#### Work required
Copy out every line holding the string "namespace" from the records below.

Start of Record excerpts

-- ==== Sys2Proof/Proofs/MatrixRows.lean ====
section
/-! PROOFS. A row of C that `mx.mm` works (R96, R97, R127). -/

namespace Sys2Proof.Machine

open Sys2Proof Sys2Proof.Machine Sys2Proof.Claim

variable {s t : State} {b : Block} {x : MxEntry} {r : List MxEntry} {core : Nat}

/-! ### A row of consecutive numbers, each rewritten from its own value -/

theorem mem_read_writeNat {m : Mem} {a n v o : Nat} (h : ¬ (a ≤ o ∧ o < a + n)) : (m.writeBytes a (leBytes n v)).read o = m.read o := by
  rw [mem_read_writeBytes, leBytes_length, if_neg h]

theorem leNat_readBytes_writeNat (m : Mem) (a n v : Nat) : leNat ((m.writeBytes a (leBytes n v)).readBytes a n) = v % 2 ^ (8 * n) := by
  refine leNat_readBytes fun i hi => ?_
  have hlen : i < (leBytes n v).length := by rwa [leBytes_length]
  rw [mem_read_writeBytes, leBytes_length, if_pos ⟨Nat.le_add_right _ _, Nat.add_lt_add_left hi a⟩, Nat.add_sub_cancel_left, List.getD_eq_getElem _ _ hlen,
    leBytes_getElem]

/-- Columns of `n` bytes do not overlap. -/
theorem column_apart {a n j k o : Nat} (hj : j ≠ k) (h : a + j * n ≤ o ∧ o < a + j * n + n) : ¬ (a + k * n ≤ o ∧ o < a + k * n + n) := by
  intro h'
  refine hj (mul_add_inj (p := n) (u := o - (a + j * n)) (u' := o - (a + k * n)) (by omega) (by omega) (by omega)).1

section

variable {σ : Type} {f : Mem × σ → Nat → Mem × σ} {v : Nat → Nat → Nat} {a n : Nat}

theorem foldl_columns_frame (hf : ∀ st j, (f st j).1 = st.1.writeBytes (a + j * n) (leBytes n (v j (leNat (st.1.readBytes (a + j * n) n)))))
    (st : Mem × σ) (k : Nat) {o : Nat} (h : ∀ j, j < k → ¬ (a + j * n ≤ o ∧ o < a + j * n + n)) : ((List.range k).foldl f st).1.read o = st.1.read o := by
  induction k with
  | zero => rfl
  | succ k ih =>
    rw [List.range_succ, List.foldl_append, List.foldl_cons, List.foldl_nil, hf, mem_read_writeNat (h k k.lt_succ_self)]
    exact ih fun j hj => h j (hj.trans k.lt_succ_self)

theorem foldl_columns (hf : ∀ st j, (f st j).1 = st.1.writeBytes (a + j * n) (leBytes n (v j (leNat (st.1.readBytes (a + j * n) n)))))
    (st : Mem × σ) {k j : Nat} (hj : j < k) :
    leNat (((List.range k).foldl f st).1.readBytes (a + j * n) n) = v j (leNat (st.1.readBytes (a + j * n) n)) % 2 ^ (8 * n) := by
  induction k with
  | zero => omega
  | succ k ih =>
    rw [List.range_succ, List.foldl_append, List.foldl_cons, List.foldl_nil, hf]
    by_cases hk : j = k
    · subst hk
      rw [leNat_readBytes_writeNat, readBytes_congr (m := st.1) fun o h1 h2 => foldl_columns_frame hf st j fun i hi => column_apart (Ne.symm hi.ne) ⟨h1, h2⟩]
    · rw [readBytes_congr fun o h1 h2 => mem_read_writeNat (column_apart hk ⟨h1, h2⟩)]
      exact ih (by omega)

end

/-! ### `mx.mm` -/

/-- The tile that a command names. -/
def Block.mmTile (b : Block) (x : MxEntry) : Tile := tileOf (tget 0 b.precb (x.f 0 2 0))

/-- A k-group of a row of A (R127). -/
def Block.mmGroup (b : Block) (x : MxEntry) (i g : Nat) : Group :=
  groupOf (bitsOf b.mxp.toNat 11 8) (bitsOf b.mxp.toNat 12 12 == 1) (bitsOf b.mxp.toNat 6 0)
    (leNat (b.spad.readBytes (x.o 1 + i * x.o 2) (runBytes (bitsOf b.mxp.toNat 11 8) (64 * (b.mmTile x).kg)))) g

/-- The k-groups of a row of A with those of a column of B. -/
def Block.mmPairs (b : Block) (x : MxEntry) (i j : Nat) : List (Group × Group) :=
  (List.range (b.mmTile x).kg).map fun g => (b.mmGroup x i g, b.tileCol (x.f 0 2 0) (b.mmTile x) g j)

/-- A C element after its k-groups (R96, R97). -/
def Block.mmElem (b : Block) (x : MxEntry) (i j c : Nat) : Nat :=
  if 2 ≤ x.f 0 5 4 then (((c : Int) + ((b.mmPairs x i j).map fun p => groupSum p.1 p.2).sum) % 2 ^ (8 * accSize (x.f 0 5 4))).toNat
  else (accFloat (accFmt (x.f 0 5 4)) (bitsOf b.mxp.toNat 6 0) (b.mmTile x).wid (b.mmPairs x i j) c).1

theorem foldl_add_eq_add_sum {α : Type} (f : α → Int) (xs : List α) (c : Int) : xs.foldl (fun y p => y + f p) c = c + (xs.map f).sum := by
  induction xs generalizing c with
  | nil => simp
  | cons x xs ih => rw [List.foldl_cons, ih, List.map_cons, List.sum_cons, Int.add_assoc]

theorem zipIdx_map_upList {α β : Type} (f : Nat → α) (g : α × Nat → β) (k : Nat) :
    ((upList 0 k).map f).zipIdx.map g = (List.range k).map fun i => g (f i, i) := by
  refine List.ext_getElem (by simp) fun i h1 h2 => ?_
  simp [upList_zero_eq_range]

/-- One C element of a row and its events. -/
def Block.mmStep (b : Block) (x : MxEntry) (i : Nat) (st : Mem × List Nat) (j : Nat) : Mem × List Nat :=
  let o := x.o 3 + i * x.o 4 + j * accSize (x.f 0 5 4)
  let c := leNat (st.1.readBytes o (accSize (x.f 0 5 4)))
  if 2 ≤ x.f 0 5 4 then
    (st.1.writeBytes o (leBytes (accSize (x.f 0 5 4)) (((c : Int) + ((b.mmPairs x i j).map fun p => groupSum p.1 p.2).sum) % 2 ^ (8 * accSize (x.f 0 5 4))).toNat), st.2)
  else
    let y := accFloat (accFmt (x.f 0 5 4)) (bitsOf b.mxp.toNat 6 0) (b.mmTile x).wid (b.mmPairs x i j) c
    (st.1.writeBytes o (leBytes (accSize (x.f 0 5 4)) y.1), st.2 ++ accEvent (accFmt (x.f 0 5 4)) y)

theorem Block.mmRow_eq (b : Block) (x : MxEntry) (i : Nat) :
    (b.mmRow x i).1 = { b with acc := ((List.range (32 * (b.mmTile x).ng)).foldl (b.mmStep x i) (b.acc, [])).1,
                               wovf := b.wovf || ((List.range (b.mmTile x).kg).map (b.mmGroup x i)).any (·.clamped) } := by
  unfold Block.mmRow
  simp only [zipIdx_map_upList, foldl_add_eq_add_sum]
  rw [upList_zero_eq_range, upList_zero_eq_range]
  rfl

theorem Block.mmStep_mem (b : Block) (x : MxEntry) (i : Nat) (st : Mem × List Nat) (j : Nat) :
    (b.mmStep x i st j).1 = st.1.writeBytes (x.o 3 + i * x.o 4 + j * accSize (x.f 0 5 4))
      (leBytes (accSize (x.f 0 5 4)) (b.mmElem x i j (leNat (st.1.readBytes (x.o 3 + i * x.o 4 + j * accSize (x.f 0 5 4)) (accSize (x.f 0 5 4)))))) := by
  unfold Block.mmStep Block.mmElem
  split <;> rfl

/-- The integer C element is a number of its bytes already. -/
theorem Block.mmElem_mod (b : Block) (x : MxEntry) (i j c : Nat) : b.mmElem x i j c % 2 ^ (8 * accSize (x.f 0 5 4)) =
    if 2 ≤ x.f 0 5 4 then (((c : Int) + ((b.mmPairs x i j).map fun p => groupSum p.1 p.2).sum) % 2 ^ (8 * accSize (x.f 0 5 4))).toNat
    else (accFloat (accFmt (x.f 0 5 4)) (bitsOf b.mxp.toNat 6 0) (b.mmTile x).wid (b.mmPairs x i j) c).1 % 2 ^ (8 * accSize (x.f 0 5 4)) := by
  unfold Block.mmElem
  split
  · refine Nat.mod_eq_of_lt ?_
    have hpos : (0 : Int) < 2 ^ (8 * accSize (x.f 0 5 4)) := by positivity
    rw [Int.toNat_lt (Int.emod_nonneg _ hpos.ne')]
    exact_mod_cast Int.emod_lt_of_pos _ hpos
  · rfl

/-- A C element of the row is its value after its k-groups. -/
theorem Block.mmRow_acc (b : Block) (x : MxEntry) (i : Nat) {j : Nat} (hj : j < 32 * (b.mmTile x).ng) :
    leNat ((b.mmRow x i).1.acc.readBytes (x.o 3 + i * x.o 4 + j * accSize (x.f 0 5 4)) (accSize (x.f 0 5 4))) =
      b.mmElem x i j (leNat (b.acc.readBytes (x.o 3 + i * x.o 4 + j * accSize (x.f 0 5 4)) (accSize (x.f 0 5 4)))) % 2 ^ (8 * accSize (x.f 0 5 4)) := by
  rw [Block.mmRow_eq]
  exact foldl_columns (v := b.mmElem x i) (b.mmStep_mem x i) (b.acc, []) hj

theorem Block.mmRow_acc_frame (b : Block) (x : MxEntry) (i : Nat) {o : Nat} (h : ∀ j, j < 32 * (b.mmTile x).ng →
    ¬ (x.o 3 + i * x.o 4 + j * accSize (x.f 0 5 4) ≤ o ∧ o < x.o 3 + i * x.o 4 + j * accSize (x.f 0 5 4) + accSize (x.f 0 5 4))) :
    (b.mmRow x i).1.acc.read o = b.acc.read o := by
  rw [Block.mmRow_eq]
  exact foldl_columns_frame (v := b.mmElem x i) (b.mmStep_mem x i) (b.acc, []) _ h

theorem Block.mmRow_wovf (b : Block) (x : MxEntry) (i : Nat) :
    (b.mmRow x i).1.wovf = true ↔ b.wovf = true ∨ ∃ g, g < (b.mmTile x).kg ∧ (b.mmGroup x i g).clamped = true := by
  rw [Block.mmRow_eq]
  simp only [Bool.or_eq_true, List.any_map, List.any_eq_true, List.mem_range, Function.comp_apply]

/-- A command whose check passes or has passed does its work. -/
theorem State.mxRun_goes {f : State → Block → MxEntry → State} (hc : s.claimer core = some b) (hf : b.mxFifo = x :: r) (hn : x.finished = false)
    (hp : ¬ enginesStop s b.key) (hk : x.checked = true ∨ b.mxCheck x = none) :
    ∃ y, y = { x with started := y.started, checked := true } ∧ s.mxRun core x.cmd f = f s b y := by
  rw [State.mxRun_eq hc hf hn (.inl hp)]
  cases hck : x.checked with
  | true => exact ⟨x, by rw [← hck], if_pos rfl⟩
  | false =>
    rw [hck] at hk
    exact ⟨x.passed, rfl, by rw [hk.resolve_left nofun]; rfl⟩

theorem Block.mmRow_setHead (hf : b.mxFifo = x :: r) (y z : MxEntry) (i : Nat) :
    (b.mmRow y i).1.setHead z = { (b.mmRow y i).1 with mxFifo := z :: r } :=
  Block.setHead_eq (b := (b.mmRow y i).1) hf z

theorem exec_mxMm (hw : blockUnwatched s b) (hc : s.claimer core = some b) (hf : b.mxFifo = x :: r) (hx : x.cmd = .mm) (hn : x.finished = false)
    (hp : ¬ enginesStop s b.key) (hk : x.checked = true ∨ b.mxCheck x = none) (hl : b.spadPoison = []) (hi : b.mxprog < x.f 0 17 6) :
    Completes (.mxMmCommand core) s fun t => ∃ y, y = { x with started := y.started, checked := true } ∧ t.getBlk b.key = some
      (if b.mxprog + 1 < x.f 0 17 6 then { (b.mmRow x b.mxprog).1 with mxFifo := y :: r, mxprog := b.mxprog + 1 }
      else { (b.mmRow x b.mxprog).1 with mxFifo := { y with finished := true } :: r, mxprog := 0 }) := by
  obtain ⟨y, hy, hv⟩ := State.mxRun_goes hc hf hn hp hk
  rw [hx] at hv
  refine ⟨_, congrArg Host.Outcome.next hv, y, hy, ?_⟩
  have hfy : ∀ k hi lo, x.f k hi lo = y.f k hi lo := fun k hi lo => by rw [hy]; rfl
  have hrow : b.mmRow x b.mxprog = b.mmRow y b.mxprog := by rw [hy]; rfl
  rw [hfy] at hi ⊢
  rw [hrow]
  dsimp only
  rw [if_neg (Nat.not_le.2 hi), Block.spadLost_none hl, Block.accLost_none hl, State.noteHits_unwatched hw]
  dsimp only [Option.or]
  rw [Block.mmRow_setHead hf, Block.mmRow_setHead hf]
  split
  · exact State.getBlk_setBlk_same _ { (b.mmRow y b.mxprog).1 with mxFifo := y :: r, mxprog := b.mxprog + 1 }
  · exact ((State.sameBlocks_mxWatch _ _ _ _).getBlk _).trans
      (State.getBlk_setBlk_same _ { (b.mmRow y b.mxprog).1 with mxFifo := { y with finished := true } :: r, mxprog := 0 })

end Sys2Proof.Machine
end

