-- ==== Sys2Proof/WellFormed.lean ====
section
/-! DEFINITION. What the operands of an instruction must satisfy, from the address ranges of spec/opcode_table.json and
from R65 and R152. The bounds that depend on the FIFO depth and on the present length of the TX FIFO are no property of
the instruction alone: the bridge's admission check tests them (`Machine/Bridge.lean`, R152). -/

namespace Sys2Proof

/-- A configuration-register address: 0x00 to 0x2E (R61). -/
def cfgAddr (a : Addr) : Bool := decide (a.toNat ≤ 0x2E)

/-- A status-register address, or a strobe code: 0x30 to 0x3D (R61). -/
def statusAddr (a : Addr) : Bool := decide (0x30 ≤ a.toNat) && decide (a.toNat ≤ 0x3D)

/-- A burst of `n` data bytes at base `a` that stays inside the configuration registers (R65 (a)). -/
def cfgBurst (a : Addr) (n : Nat) : Bool := decide (1 ≤ n) && decide (a.toNat + n - 1 ≤ 0x2E)

/-- The operands lie where the instruction's row and R65 admit them. -/
def Instr.wellFormed : Instr → Bool
  | .writeSingleCfg a _ => cfgAddr a
  | .writeSinglePatable _ => true
  | .writeSingleFifo _ => true
  | .burstWriteCfg a vs => cfgBurst a vs.length
  | .burstWriteFifo vs => decide (1 ≤ vs.length)
  | .readSingleCfg a => cfgAddr a
  | .readSinglePatable => true
  | .readSingleFifo => true
  | .burstReadCfg a n => cfgBurst a n
  | .burstReadFifo n => decide (1 ≤ n)
  | .statusRead a => statusAddr a
  | .sres _ => true
  | .scal _ => true
  | .srx _ => true
  | .stx _ => true
  | .sidle _ => true
  | .sfrx _ => true
  | .sftx _ => true
  | .snop _ => true
  | .readStatus => true
  | .writeStatus => true
  | .sfstxon _ => true
  | .sxoff _ => true
  | .swor _ => true
  | .spwd _ => true
  | .sworrst _ => true
  | .reserved2F _ _ => true
  | .reservedStrobe37 _ => true
  | .reservedBurstWriteStatus a => statusAddr a
  | .reservedBurstPatable _ => true

/-- The instruction is one of the hardware's. -/
abbrev WellFormed (i : Instr) : Prop := i.wellFormed = true

end Sys2Proof
end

End of Record excerpts

#### Solution for this exercise
namespace Sys2Proof.Machine
namespace Sys2Proof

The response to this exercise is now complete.